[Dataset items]
Start of Block
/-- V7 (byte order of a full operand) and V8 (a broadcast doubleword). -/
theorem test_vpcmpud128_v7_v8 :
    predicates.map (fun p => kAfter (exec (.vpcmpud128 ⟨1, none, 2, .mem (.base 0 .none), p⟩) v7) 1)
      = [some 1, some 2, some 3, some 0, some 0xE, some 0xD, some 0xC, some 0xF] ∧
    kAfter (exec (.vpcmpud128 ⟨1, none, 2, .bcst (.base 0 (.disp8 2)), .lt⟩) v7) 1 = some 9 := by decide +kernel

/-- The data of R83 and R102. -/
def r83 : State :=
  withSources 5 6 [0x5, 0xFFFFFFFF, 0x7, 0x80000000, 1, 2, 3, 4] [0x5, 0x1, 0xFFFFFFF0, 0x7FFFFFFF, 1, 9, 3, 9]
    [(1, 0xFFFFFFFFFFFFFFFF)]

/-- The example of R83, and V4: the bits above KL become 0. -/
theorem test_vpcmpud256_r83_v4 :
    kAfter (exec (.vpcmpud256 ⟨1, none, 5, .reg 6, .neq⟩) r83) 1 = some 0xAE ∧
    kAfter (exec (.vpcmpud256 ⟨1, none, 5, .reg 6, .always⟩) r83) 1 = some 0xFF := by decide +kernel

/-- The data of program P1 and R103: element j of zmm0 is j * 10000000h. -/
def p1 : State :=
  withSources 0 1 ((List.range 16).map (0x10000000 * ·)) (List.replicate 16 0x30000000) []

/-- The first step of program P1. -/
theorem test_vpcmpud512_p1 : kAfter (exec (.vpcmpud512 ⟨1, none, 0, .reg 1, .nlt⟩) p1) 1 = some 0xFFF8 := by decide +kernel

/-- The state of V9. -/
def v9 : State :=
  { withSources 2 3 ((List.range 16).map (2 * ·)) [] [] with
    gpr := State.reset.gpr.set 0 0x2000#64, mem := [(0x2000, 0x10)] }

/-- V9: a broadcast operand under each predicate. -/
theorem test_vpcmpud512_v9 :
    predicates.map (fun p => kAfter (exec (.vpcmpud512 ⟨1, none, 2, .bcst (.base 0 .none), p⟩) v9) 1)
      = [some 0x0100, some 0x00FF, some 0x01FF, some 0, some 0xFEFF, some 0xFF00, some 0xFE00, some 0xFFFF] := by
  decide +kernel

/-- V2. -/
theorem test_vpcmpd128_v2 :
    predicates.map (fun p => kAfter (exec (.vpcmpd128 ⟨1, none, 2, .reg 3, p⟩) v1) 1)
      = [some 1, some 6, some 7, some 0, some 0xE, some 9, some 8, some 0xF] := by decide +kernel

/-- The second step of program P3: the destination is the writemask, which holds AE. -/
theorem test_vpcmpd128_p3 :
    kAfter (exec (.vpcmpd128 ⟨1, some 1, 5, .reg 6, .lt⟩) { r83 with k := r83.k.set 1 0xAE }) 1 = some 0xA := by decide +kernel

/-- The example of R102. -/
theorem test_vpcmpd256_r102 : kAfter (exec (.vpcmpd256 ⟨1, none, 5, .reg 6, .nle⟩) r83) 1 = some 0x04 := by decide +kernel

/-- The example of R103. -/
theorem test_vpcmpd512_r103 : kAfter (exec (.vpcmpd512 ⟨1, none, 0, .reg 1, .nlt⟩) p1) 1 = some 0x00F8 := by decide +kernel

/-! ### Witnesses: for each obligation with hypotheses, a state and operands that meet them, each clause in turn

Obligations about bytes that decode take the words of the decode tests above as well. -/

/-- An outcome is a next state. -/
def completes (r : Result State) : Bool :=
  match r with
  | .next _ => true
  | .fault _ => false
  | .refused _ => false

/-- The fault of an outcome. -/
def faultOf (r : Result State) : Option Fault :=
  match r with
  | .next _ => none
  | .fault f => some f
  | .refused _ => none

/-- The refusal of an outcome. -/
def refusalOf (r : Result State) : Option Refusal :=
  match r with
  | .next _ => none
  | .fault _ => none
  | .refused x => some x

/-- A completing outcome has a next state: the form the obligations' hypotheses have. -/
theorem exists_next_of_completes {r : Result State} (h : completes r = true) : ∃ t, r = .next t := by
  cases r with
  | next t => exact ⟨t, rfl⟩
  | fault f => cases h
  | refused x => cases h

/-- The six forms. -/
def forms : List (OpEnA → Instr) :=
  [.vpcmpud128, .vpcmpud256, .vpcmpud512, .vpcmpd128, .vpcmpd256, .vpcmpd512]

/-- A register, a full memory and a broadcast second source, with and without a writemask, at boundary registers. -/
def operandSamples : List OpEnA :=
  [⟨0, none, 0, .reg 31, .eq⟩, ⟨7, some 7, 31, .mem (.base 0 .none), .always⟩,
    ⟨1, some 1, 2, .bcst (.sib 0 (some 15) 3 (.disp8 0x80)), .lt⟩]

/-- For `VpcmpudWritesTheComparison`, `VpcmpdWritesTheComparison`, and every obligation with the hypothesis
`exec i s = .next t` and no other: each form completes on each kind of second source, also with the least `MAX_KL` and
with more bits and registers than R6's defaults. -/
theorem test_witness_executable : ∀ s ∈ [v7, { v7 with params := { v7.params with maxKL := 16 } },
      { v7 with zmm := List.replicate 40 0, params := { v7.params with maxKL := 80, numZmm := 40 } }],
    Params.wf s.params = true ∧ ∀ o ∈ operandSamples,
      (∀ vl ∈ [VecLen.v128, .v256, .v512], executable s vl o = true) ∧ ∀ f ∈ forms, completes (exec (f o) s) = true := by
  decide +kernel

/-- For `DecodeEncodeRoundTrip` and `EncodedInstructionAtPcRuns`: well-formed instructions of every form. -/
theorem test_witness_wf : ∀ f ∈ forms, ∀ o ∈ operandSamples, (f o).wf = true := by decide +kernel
End of Block
Start of Block
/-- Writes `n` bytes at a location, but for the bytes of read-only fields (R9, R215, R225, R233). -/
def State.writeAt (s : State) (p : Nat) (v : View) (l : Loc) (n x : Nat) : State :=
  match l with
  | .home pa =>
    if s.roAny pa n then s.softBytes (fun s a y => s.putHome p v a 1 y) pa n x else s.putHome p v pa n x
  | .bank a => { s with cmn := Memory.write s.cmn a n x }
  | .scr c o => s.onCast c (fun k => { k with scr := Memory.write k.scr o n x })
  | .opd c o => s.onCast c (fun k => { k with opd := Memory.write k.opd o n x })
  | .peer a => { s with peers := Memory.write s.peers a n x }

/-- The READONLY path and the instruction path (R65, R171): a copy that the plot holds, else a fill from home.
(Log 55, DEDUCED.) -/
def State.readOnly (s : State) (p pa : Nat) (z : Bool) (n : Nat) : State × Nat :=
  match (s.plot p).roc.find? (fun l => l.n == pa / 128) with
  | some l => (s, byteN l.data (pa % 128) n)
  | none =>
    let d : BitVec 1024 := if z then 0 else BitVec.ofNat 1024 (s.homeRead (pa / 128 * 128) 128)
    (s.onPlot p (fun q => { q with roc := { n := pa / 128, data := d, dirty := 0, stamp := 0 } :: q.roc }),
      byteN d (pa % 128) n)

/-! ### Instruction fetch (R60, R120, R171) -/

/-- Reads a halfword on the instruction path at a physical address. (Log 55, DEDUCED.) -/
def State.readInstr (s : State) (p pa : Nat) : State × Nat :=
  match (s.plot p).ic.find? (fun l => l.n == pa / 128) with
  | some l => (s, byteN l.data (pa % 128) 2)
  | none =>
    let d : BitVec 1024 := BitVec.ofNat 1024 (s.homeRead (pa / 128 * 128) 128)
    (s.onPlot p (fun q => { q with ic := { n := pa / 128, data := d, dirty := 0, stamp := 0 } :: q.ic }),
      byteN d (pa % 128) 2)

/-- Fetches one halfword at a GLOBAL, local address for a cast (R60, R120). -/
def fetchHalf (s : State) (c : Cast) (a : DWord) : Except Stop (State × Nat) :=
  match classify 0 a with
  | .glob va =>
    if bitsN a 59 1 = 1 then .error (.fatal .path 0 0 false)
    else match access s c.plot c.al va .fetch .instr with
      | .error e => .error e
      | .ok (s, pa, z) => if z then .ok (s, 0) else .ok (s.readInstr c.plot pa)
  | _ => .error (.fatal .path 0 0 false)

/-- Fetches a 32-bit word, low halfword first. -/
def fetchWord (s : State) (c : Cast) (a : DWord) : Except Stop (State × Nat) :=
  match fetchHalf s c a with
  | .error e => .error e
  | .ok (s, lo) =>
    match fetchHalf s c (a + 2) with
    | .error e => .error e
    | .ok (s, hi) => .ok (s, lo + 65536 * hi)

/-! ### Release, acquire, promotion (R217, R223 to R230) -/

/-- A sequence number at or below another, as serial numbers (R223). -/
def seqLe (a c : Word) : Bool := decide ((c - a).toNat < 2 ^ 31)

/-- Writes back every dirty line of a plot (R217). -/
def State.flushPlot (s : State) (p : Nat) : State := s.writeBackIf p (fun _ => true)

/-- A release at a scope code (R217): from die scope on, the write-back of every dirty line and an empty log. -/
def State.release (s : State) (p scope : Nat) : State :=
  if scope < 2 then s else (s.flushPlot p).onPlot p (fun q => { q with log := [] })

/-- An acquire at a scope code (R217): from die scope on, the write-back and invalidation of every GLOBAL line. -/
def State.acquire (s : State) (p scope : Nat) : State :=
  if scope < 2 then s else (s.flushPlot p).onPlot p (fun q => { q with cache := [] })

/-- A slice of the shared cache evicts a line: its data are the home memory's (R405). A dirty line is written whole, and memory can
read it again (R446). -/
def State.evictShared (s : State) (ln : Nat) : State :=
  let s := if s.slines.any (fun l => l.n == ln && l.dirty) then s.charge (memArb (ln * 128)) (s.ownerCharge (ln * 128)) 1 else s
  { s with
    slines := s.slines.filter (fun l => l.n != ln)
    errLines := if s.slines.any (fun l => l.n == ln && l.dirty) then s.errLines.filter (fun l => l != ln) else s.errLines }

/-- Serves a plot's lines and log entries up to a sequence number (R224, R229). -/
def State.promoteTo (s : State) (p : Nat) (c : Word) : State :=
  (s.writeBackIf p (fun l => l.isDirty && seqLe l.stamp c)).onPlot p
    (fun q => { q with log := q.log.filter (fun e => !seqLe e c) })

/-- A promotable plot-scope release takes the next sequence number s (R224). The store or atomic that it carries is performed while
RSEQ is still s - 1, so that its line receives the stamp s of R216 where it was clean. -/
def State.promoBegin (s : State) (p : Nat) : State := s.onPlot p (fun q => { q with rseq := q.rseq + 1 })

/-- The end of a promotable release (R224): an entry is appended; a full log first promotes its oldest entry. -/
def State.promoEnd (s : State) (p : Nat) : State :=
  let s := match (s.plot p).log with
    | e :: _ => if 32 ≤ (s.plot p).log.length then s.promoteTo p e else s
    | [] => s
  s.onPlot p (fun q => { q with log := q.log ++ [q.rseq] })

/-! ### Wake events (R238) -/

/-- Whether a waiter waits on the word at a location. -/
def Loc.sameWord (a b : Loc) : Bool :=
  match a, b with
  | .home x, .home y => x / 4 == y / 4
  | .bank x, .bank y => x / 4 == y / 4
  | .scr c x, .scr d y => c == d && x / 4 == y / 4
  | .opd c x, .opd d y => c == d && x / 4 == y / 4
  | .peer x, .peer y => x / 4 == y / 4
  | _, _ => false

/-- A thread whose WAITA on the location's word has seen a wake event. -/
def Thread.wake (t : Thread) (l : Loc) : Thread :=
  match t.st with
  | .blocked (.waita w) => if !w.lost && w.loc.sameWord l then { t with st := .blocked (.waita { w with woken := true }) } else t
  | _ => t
End of Block
DESCRIPTION OF THE TASK
Copy the lines above exactly. Start with the line containing "scr := Memory.write", end with the line containing "match (s.plot p).roc.find?", and include both.

WRITTEN RESPONSE
  | .scr c o => s.onCast c (fun k => { k with scr := Memory.write k.scr o n x })
  | .opd c o => s.onCast c (fun k => { k with opd := Memory.write k.opd o n x })
  | .peer a => { s with peers := Memory.write s.peers a n x }

/-- The READONLY path and the instruction path (R65, R171): a copy that the plot holds, else a fill from home.
(Log 55, DEDUCED.) -/
def State.readOnly (s : State) (p pa : Nat) (z : Bool) (n : Nat) : State × Nat :=
  match (s.plot p).roc.find? (fun l => l.n == pa / 128) with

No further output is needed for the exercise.